## Try it
Below is a listing. Quote from it, exactly, the lines from the one containing "b i u else s" down to the one containing "o.dst == b.dst))", both ends included, and nothing else.

## Task material
-- ==== Sys2Proof/Machine/Lattice.lean ====
section
/-! DEFINITION. Lattice sends and beats (R208, R227 to R231, R240, R251 to R254), token counters and their signals
(R209 to R212). -/

namespace Sys2Proof.Machine

open Host (Outcome)

/-- The enabled tile that a unit address names on this module (R34, R208). -/
def tileOfUnit (s : State) (u : Nat) : Option TileId :=
  if u % 16 == 0 && u / 65536 % 65536 == (nodeId s).toNat && u / 16 % 4096 < 512 && tileOn s (BitVec.ofNat 9 (u / 16))
  then some (BitVec.ofNat 9 (u / 16)) else none

/-! ## Sends (R208, R251) -/

def sendBeats (x : Iss) : Nat := eF x.w 12 16 + 1

/-- Accept a send: its beats enter as its source holds them. -/
def acceptSend (x : Iss) (s : State) (dests : List TileId) (queue : Nat) : State :=
  x.next { s with sends := s.sends ++ [⟨x.t, x.n, x.k, some x.h, eDone x.w, x.g s (eRa x.w), dests, queue, sendBeats x, 0⟩] }

/-- SEND (R208). -/
def execSend (t : TileId) (h : ThreadId) (s : State) : Outcome State Fault Refusal :=
  .next (issue s t h (isEng 0x30 0) fun x s =>
    let b := (x.g s (eRb x.w)).toNat
    x.check s (locCheck s t x.k [0, 2] false (64 * sendBeats x) 0 (x.g s (eRa x.w))) fun s =>
      match tileOfUnit s (b % 2 ^ 32) with
      | none => x.fault s cEngineParam
      | some d => acceptSend x s [d] (b / 2 ^ 32 % 16))

/-- The tiles of the rectangle of an MSEND, or none where the operand is refused (R251). -/
def rectOf (s : State) (t : TileId) (v : Nat) : Option (List TileId) :=
  let cl := v % 32
  let ch := v / 2 ^ 8 % 32
  let rl := v / 2 ^ 16 % 16
  let rh := v / 2 ^ 24 % 16
  let q := v / 2 ^ 32 % 16
  let clean := v == cl + ch * 2 ^ 8 + rl * 2 ^ 16 + rh * 2 ^ 24 + q * 2 ^ 32
  let rows := (List.range 16).filter (fun r => rl ≤ r && r ≤ rh)
  let inDomain := rows.all (fun r => headOf s (BitVec.ofNat 4 r) == headOf s (ringOf t) && !isOos s (BitVec.ofNat 4 r))
  if !clean || cl > ch || rl > rh || !inDomain then none
  else some ((rows.map (fun r => ((List.range 32).filter (fun c => cl ≤ c && c ≤ ch)).map (fun c => tileAt c r))).flatten.filter
    (fun d => !isFenced s d))

/-- MSEND (R251). -/
def execMsend (t : TileId) (h : ThreadId) (s : State) : Outcome State Fault Refusal :=
  .next (issue s t h (isEng 0x30 1) fun x s =>
    let b := (x.g s (eRb x.w)).toNat
    x.check s (locCheck s t x.k [0, 2] false (64 * sendBeats x) 0 (x.g s (eRa x.w))) fun s =>
      match rectOf s t b with
      | none => x.fault s cEngineParam
      | some ds => acceptSend x s ds (b / 2 ^ 32 % 16))

/-- Beats of a send enter the Lattice while its source holds them. -/
def sendRun : Nat → State → SendOp → State × SendOp × Nat
  | 0, s, x => (s, x, 0)
  | f + 1, s, x =>
    if x.beats ≤ x.sent then (s, x, 0)
    else match takeRow s x.t x.task x.src x.sent 64 with
      | none => (s, x, 0)
      | some (s', p) =>
        if isNormal s && p.mark != 0 then (s', x, markCause p.mark)
        else
          let tree := if x.dests.length ≤ 1 then 0 else s'.serial + 1
          let new := x.dests.map (fun d => (⟨x.ctx, x.t, d, x.thread, .data x.queue p.bytes, p.mark != 0, 0, tree, []⟩ : Beat))
          let s' := perfTile { s' with beats := s'.beats ++ new, serial := s'.serial + 1 } x.t (some x.ctx) 6 0x10 none 1
          sendRun f s' { x with sent := x.sent + 1 }

/-- The sends of a tile go on, in order of issue, from index i of the list; each on its own source (R208). -/
def sendsGo (t : TileId) : Nat → Nat → State → State
  | 0, _, s => s
  | f + 1, i, s => match s.sends[i]? with
    | none => s
    | some x =>
      if x.t != t || !ctxLive s x.ctx then sendsGo t f (i + 1) s
      else
        let (s', y, c) := sendRun x.beats s x
        let gone := { s' with sends := s'.sends.eraseIdx i }
        if c != 0 then engineFaultOp gone t x.thread x.ctx c
        else if y.beats ≤ y.sent then sendsGo t f i (tokDone gone t x.task x.done x.thread)
        else sendsGo t f (i + 1) { s' with sends := s'.sends.set i y }

/-- LAT_SEND_COMPLETE: every send of the tile goes on as far as its source holds beats; the last beat leaving the router ends
one (R194, R208, R253). -/
def execLatSendComplete (t : TileId) (s : State) : Outcome State Fault Refusal :=
  .next (if tileRuns s t then sendsGo t s.sends.length 0 s else s)

/-! ## Beats in flight -/

/-- The route's rows after the source's, in order (R228). -/
def routeRows (b : Beat) : List Nat := span (rowOf b.src) (rowOf b.dst)

/-- A router lies on a beat's route (R228). -/
def onRoute (b : Beat) (u : TileId) : Bool := b.way.path.contains u

/-- The routers that a beat passes before it comes to router u. -/
def before (b : Beat) (u : TileId) : List TileId := b.way.path.takeWhile (· != u)

/-- A beat's route passes a ring. -/
def crossesRing (b : Beat) (r : RingId) : Bool := rowOf b.src == r.toNat || (routeRows b).contains r.toNat

def isToken (b : Beat) : Bool := match b.cargo with | .token .. => true | .data .. => false

/-- Count a beat at the routers that have forwarded it (R448). A send's beat was counted at its source as it left, and a multicast
beat is counted once at each router of its tree (R252). -/
def passed (s : State) (b : Beat) (u : TileId) : State :=
  let new := (before b u).filter (fun v => !b.seen.contains v)
  let s := (new.filter (fun v => isToken b || v != b.src || b.thread.isNone)).foldl (fun s v => perfTile s v (some b.ctx) 6 0x10 none 1) s
  if b.tree == 0 then s else { s with beats := s.beats.map (fun o => if b.twin o then { o with seen := o.seen ++ new } else o) }

/-- The routers of a ring out of service hold their links idle: no beat passes (R257). -/
def routeIdle (s : State) (b : Beat) : Bool := allRings.any (fun r => isOos s r && crossesRing b r)

/-- The boundaries of a route: the last row on the near side and the first on the far side of each (R240). -/
def crossings (s : State) (b : Beat) : List (Nat × Nat) :=
  let rows := routeRows b
  ((rowOf b.src :: rows).zip rows).filter (fun x => headOf s (BitVec.ofNat 4 x.1) != headOf s (BitVec.ofNat 4 x.2))

/-- The boundary that a beat comes to next, or stands at. -/
def crossingOf (s : State) (b : Beat) : Option (Nat × Nat) := (crossings s b)[b.phase / 2]?

/-- The boundary router of a crossing beat: the receiving row at its destination's column. -/
def crossTile (s : State) (b : Beat) : Option TileId := (crossingOf s b).map (fun x => tileAt (colOf b.dst) x.2)

/-- The beats that the boundary buffer of a router holds for one direction of its link. -/
def bufferFill (s : State) (u : TileId) (south : Bool) : Nat :=
  (s.beats.filter (fun b => b.phase % 2 == 1 && crossTile s b == some u && decide (rowOf b.src < rowOf u) == south)).length

/-- The context of a beat faults, UCB.ERR naming tile u; the thread that sent it records TOKEN for a TSIG and ENGINE_PARAM for
data (R240, R223). -/
def faultSender (s : State) (b : Beat) (u : TileId) : State :=
  let s := match b.thread with
    | some h => if ctxLive s b.ctx then threadRecord s b.src h (if isToken b then cToken else cEngineParam) else s
    | none => s
  ctxFault s b.ctx (unitTile s u)

/-- The two domains of a boundary have one owner (R240). -/
def sameOwner (s : State) (x : Nat × Nat) : Bool :=
  fld s aShtOwned x.1 1 == fld s aShtOwned x.2 1 && fld s aShtOwner (4 * x.1) 4 == fld s aShtOwner (4 * x.2) 4

/-- BOUNDARY_CROSSING (R240): a beat enters the boundary buffer, or meets it full and faults its sender's context; a
beat in the buffer is taken out by the receiving domain. A beat meets no room at a boundary to another owner's domain
(DESIGN CHOICE, log entry 127). -/
def execBoundaryCrossing (i : Nat) (s : State) : Outcome State Fault Refusal :=
  .next (match s.beats[i]? with
    | none => s
    | some b => match crossingOf s b with
      | none => s
      | some x =>
        let u := tileAt (colOf b.dst) x.2
        if b.phase % 2 == 0 then
          if !ringOpen s (BitVec.ofNat 4 x.1) then s
          else if sameOwner s x && bufferFill s u (decide (rowOf b.src < rowOf u)) < 32 then
            { s with beats := s.beats.set i { b with phase := b.phase + 1 } }
          else faultSender (loseBeat s i) b u
        else if ringOpen s (ringOf u) then { s with beats := s.beats.set i { b with phase := b.phase + 1 } }
        else s)

/-- Beat i can arrive: its domain is open, a crossing beat has been taken out of its buffers, and no beat that entered before
it on the same way is still in flight: beats of one way all take its travel time (R228, R234). -/
def canArrive (s : State) (i : Nat) (b : Beat) : Bool :=
  ringOpen s (ringOf b.dst) && b.phase == 2 * (crossings s b).length &&
    !(s.beats.take i).any (fun o => o.src == b.src && o.dst == b.dst)

/-- Delivery of a data beat to its queue, or its discard (R208, R253). -/
def deliverBeat (s : State) (b : Beat) (queue : Nat) (bytes : List Byte) : State :=
  let d := b.dst
  let discard (s : State) (why : Nat) : State :=
    let s := perfTile (satAdd s (aRtr d) 16 16 1) d (some b.ctx) 6 0x12 none 1
    hazard s b.ctx 7 (unitTile s d) (BitVec.ofNat 64 queue) (BitVec.ofNat 64 why)
  if !tileOn s d then s
  else if !tqValid s d queue then discard s 2
  else if taskCtx s d (tqTask s d queue) != b.ctx then discard s 3
  else if !tqHasSlot s d queue then discard s 1
  else perfTile (tqPush s d queue bytes b.poison) d (some b.ctx) 7 0x10 (some queue) 1

/-- A TSIG adds to its counter (R211); for a context under reset it is discarded (R212). A poisoned one is poisoned data that
its counter consumes: it faults the context in normal service, else it adds and is counted (R231, R63). -/
def deliverToken (s : State) (b : Beat) (k n amount : Nat) : State :=
  if !(tileOn s b.dst && taskOfCtx s b.dst b.ctx k && ctxState s b.ctx != 6 && ctxState s b.ctx != 7) then s
  else if b.poison && isNormal s then ctxFault s b.ctx (unitTile s b.dst)
  else
    let s := if b.poison then satAdd s (aPoison b.dst) 0 16 1 else s
    tokAdd s b.dst k n amount (b.thread.map (fun h => (b.src, h)))

/-- Routers of its route find parity errors on beat i (R231). -/
def parityOn (s : State) (i : Nat) (us : List TileId) : State :=
  us.foldl (fun s u => match s.beats[i]? with
    | some b => if onRoute b u then poisonBeat (parityAt b.ctx s u) b i u else s
    | none => s) s

/-- Beat i reaches its destination's router and is delivered there. -/
def land (s : State) (i : Nat) : State :=
  match s.beats[i]? with
  | none => s
  | some b =>
    let s := passed s b b.dst
    let s := match b.cargo with
      | .data queue bytes => deliverBeat s b queue bytes
      | .token k n amount => deliverToken s b k n amount
    loseBeat s i

/-- Beat i arrives (R208, R211): after the parity errors that routers of its route find, and perhaps a meeting at one of them,
which the higher-ranked input wins (R229). -/
def arrive (token : Bool) (i : Nat) (parity : List TileId) (meets : Option Meeting) (s : State) : State :=
  match s.beats[i]? with
  | none => s
  | some b =>
    if isToken b != token then s
    else if routeIdle s b then loseBeat s i
    else if !canArrive s i b then s
    else
      let s := parityOn s i parity
      match meets with
      | none => land s i
      | some m => match meet s (.beat i) m with
        | (s', true) => passed s' b m.router
        | (s', false) => land s' (s'.beats.findIdx (fun o => o.src == b.src && o.dst == b.dst))

/-- BEAT_ARRIVAL (R208, R229, R231). -/
def execBeatArrival (i : Nat) (parity : List TileId) (meets : Option Meeting) (s : State) : Outcome State Fault Refusal :=
  .next (arrive false i parity meets s)

/-- CROSSING_UNDERRUN (R250): a beat in flight, or the row of a read stream at its ports, is absent in the read cycle of a crossing
of its way: it is delivered poisoned, counted at the router behind the crossing and logged. A frozen domain's crossings hold
(R245). -/
def execCrossingUnderrun (m : MetBeat) (router : TileId) (s : State) : Outcome State Fault Refusal :=
  .next (if !ringOpen s (ringOf router) then s else match m with
    | .beat i => match s.beats[i]? with
      | some b => if b.way.crosses router then underrunAt (poisonBeat s b i router) router else s
      | none => s
    | .row t n => match strmOf s t n.toNat with
      | some x =>
        let hit (c : LineCap) : Bool := c.port < 16 && (rowLines x x.moved).contains c.va && (wayFrom c.port t).crosses router
        if x.write || !x.caps.any hit then s
        else underrunAt (setStrm s t n.toNat (some { x with
          caps := x.caps.map (fun c => if hit c then { c with mark := max 1 c.mark } else c) })) router
      | none => s
    | .ring _ => s)

/-! ## Tokens (R209 to R211) -/

def tokN (x : Iss) : Nat := eF x.w 5 16

/-- TINC. -/
def execTinc (t : TileId) (h : ThreadId) (s : State) : Outcome State Fault Refusal :=
  .next (issue s t h (isEng 0x38 0) fun x s =>
    x.check s (need (tokN x != 0) cToken) fun s => tokAdd (x.next s) t x.k (eF x.w 0 5) (tokN x) (some (t, h)))

/-- TWAIT. -/
def execTwait (t : TileId) (h : ThreadId) (s : State) : Outcome State Fault Refusal :=
  .next (issue s t h (isEng 0x38 1) fun x s =>
    x.check s (need (tokN x != 0) cToken) fun s =>
      let v := tokGet s t x.k (eF x.w 0 5)
      if tokN x ≤ v then x.next (tokSet s t x.k (eF x.w 0 5) (v - tokN x)) else x.wait)

/-- TTAKE. -/
def execTtake (t : TileId) (h : ThreadId) (s : State) : Outcome State Fault Refusal :=
  .next (issue s t h (isEng 0x38 2) fun x s =>
    let v := tokGet s t x.k (eF x.w 0 5)
    x.check s (firstFail [need (tokN x != 0) cToken, need (tokN x ≤ v) cToken]) fun s =>
      x.next (tokSet s t x.k (eF x.w 0 5) (v - tokN x)))

/-- TREAD. -/
def execTread (t : TileId) (h : ThreadId) (s : State) : Outcome State Fault Refusal :=
  .next (issue s t h (isEng 0x38 3) fun x s =>
    x.next (setGreg s t h (eRd x.w) (BitVec.ofNat 64 (tokGet s t x.k (eF x.w 0 5)))))

/-- TSIG (R210). -/
def execTsig (t : TileId) (h : ThreadId) (s : State) : Outcome State Fault Refusal :=
  .next (issue s t h (isEng 0x38 4) fun x s =>
    let a := (x.g s (eRa x.w)).toNat
    let k := a / 2 ^ 32 % 8
    x.check s (need (tokN x != 0) cToken) fun s =>
      match tileOfUnit s (a % 2 ^ 32) with
      | none => x.fault s cToken
      | some d =>
        if !taskOfCtx s d x.n k then x.fault s cToken
        else x.next { s with
          beats := s.beats ++ [⟨x.n, t, d, some h, .token k (eF x.w 0 5) (tokN x), false, 0, 0, []⟩],
          tsigs := s.tsigs + 1 })

/-- TSIG_ARRIVAL (R211). -/
def execTsigArrival (p : BeatReport) (s : State) : Outcome State Fault Refusal :=
  .next (arrive true p.index p.parity p.meets s)

end Sys2Proof.Machine
end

## Task response
    | some b => if onRoute b u then poisonBeat (parityAt b.ctx s u) b i u else s
    | none => s) s

/-- Beat i reaches its destination's router and is delivered there. -/
def land (s : State) (i : Nat) : State :=
  match s.beats[i]? with
  | none => s
  | some b =>
    let s := passed s b b.dst
    let s := match b.cargo with
      | .data queue bytes => deliverBeat s b queue bytes
      | .token k n amount => deliverToken s b k n amount
    loseBeat s i

/-- Beat i arrives (R208, R211): after the parity errors that routers of its route find, and perhaps a meeting at one of them,
which the higher-ranked input wins (R229). -/
def arrive (token : Bool) (i : Nat) (parity : List TileId) (meets : Option Meeting) (s : State) : State :=
  match s.beats[i]? with
  | none => s
  | some b =>
    if isToken b != token then s
    else if routeIdle s b then loseBeat s i
    else if !canArrive s i b then s
    else
      let s := parityOn s i parity
      match meets with
      | none => land s i
      | some m => match meet s (.beat i) m with
        | (s', true) => passed s' b m.router
        | (s', false) => land s' (s'.beats.findIdx (fun o => o.src == b.src && o.dst == b.dst))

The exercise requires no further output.